Work order
From the entries below, please gather each line containing the string "DWord".

Working data

§

/-- A store-queue entry, stamped with its place in program order. -/
structure SqEntry where
  seq : Nat
  kind : SqKind
  pc : DWord := 0
deriving DecidableEq, Repr

/-- A landing record XP (R90, R92), as the bytes of its fields. -/
structure XpRec where
  v : Bool := false
  rem : Nat := 0
  w64 : Bool := false
  nw : Bool := false
  lt : Nat := 0
  cls : Nat := 0
  dst : Nat := 0
  val : DLanes := Vector.replicate 32 0
  flags : List (Nat × BitVec 5) := []
  mask : Mask := 0
  /-- A reserved bit of the record was not zero as LOADX read it (R5). -/
  resv : Bool := false
deriving DecidableEq, Repr

/-- Drill states (R84); a position that no drill occupies is FREE. -/
inductive DrillState where
  | ready | issuing | stalled | waiting | parked | done
deriving DecidableEq, Repr

/-- A line of a fetch buffer (R123, R399): its virtual line, and its data once it has come. -/
structure FetchLine where
  line : Nat
  data : Option Line
  /-- The physical line waited for while `data` is absent; `none` when the translation failed. -/
  pline : Option Nat
  poisoned : Bool := false
deriving DecidableEq, Repr

/-- What a parked drill waits for (R293): fault records of its die by number, or its syscall entry of a kind; for SYS.SYSC
with the place of the SYSC itself (R312): its pc, its swath's first pc, its index. -/
inductive Park where
  | faults (recs : List Nat) | syscall (kind : Nat) (self : Option (DWord × DWord × Nat) := none)
deriving DecidableEq, Repr

/-- A pending A-kind trap (R297, R408). -/
structure PendTrap where
  code : Nat
  sub : Nat := 0
  station : Nat := 0
deriving DecidableEq, Repr

/-- A tile (R143): its shape word, D, and the elements that are not zero, element (r, c) under 16 r + c. -/
structure Tile where
  shape : Word := 0
  dirty : Bool := false
  elems : Tbl Word := []
deriving DecidableEq, Repr

/-- A trap that an instruction raised and that waits until the drill's slots are clear (R88). -/
structure TrapReq where
  code : Nat
  sub : Nat := 0
  station : Nat := 0
  tval : DWord := 0
  mask : Option Mask := none
  tkd : Bool := false
  /-- SYS.SYSC and SYS.TRAPI complete before their trap (R294); the flag is E. -/
  completed : Bool := false
  /-- EPC of a poisoned load (R78). -/
  epc : Option DWord := none
  /-- Page faults: virtual address, cause, level, P, access bits (R352, R353). -/
  faults : List (DWord × Nat × Nat × Bool × Nat) := []
  /-- SYS.SYSC: the eight words read at issue, and m (R303); its pc, its swath's first pc, its index (R312). -/
  args : List Word := []
  self : Option (DWord × DWord × Nat) := none
deriving DecidableEq, Repr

§

Task response
  pc : DWord := 0
  | faults (recs : List Nat) | syscall (kind : Nat) (self : Option (DWord × DWord × Nat) := none)
  tval : DWord := 0
  epc : Option DWord := none
  faults : List (DWord × Nat × Nat × Bool × Nat) := []
  self : Option (DWord × DWord × Nat) := none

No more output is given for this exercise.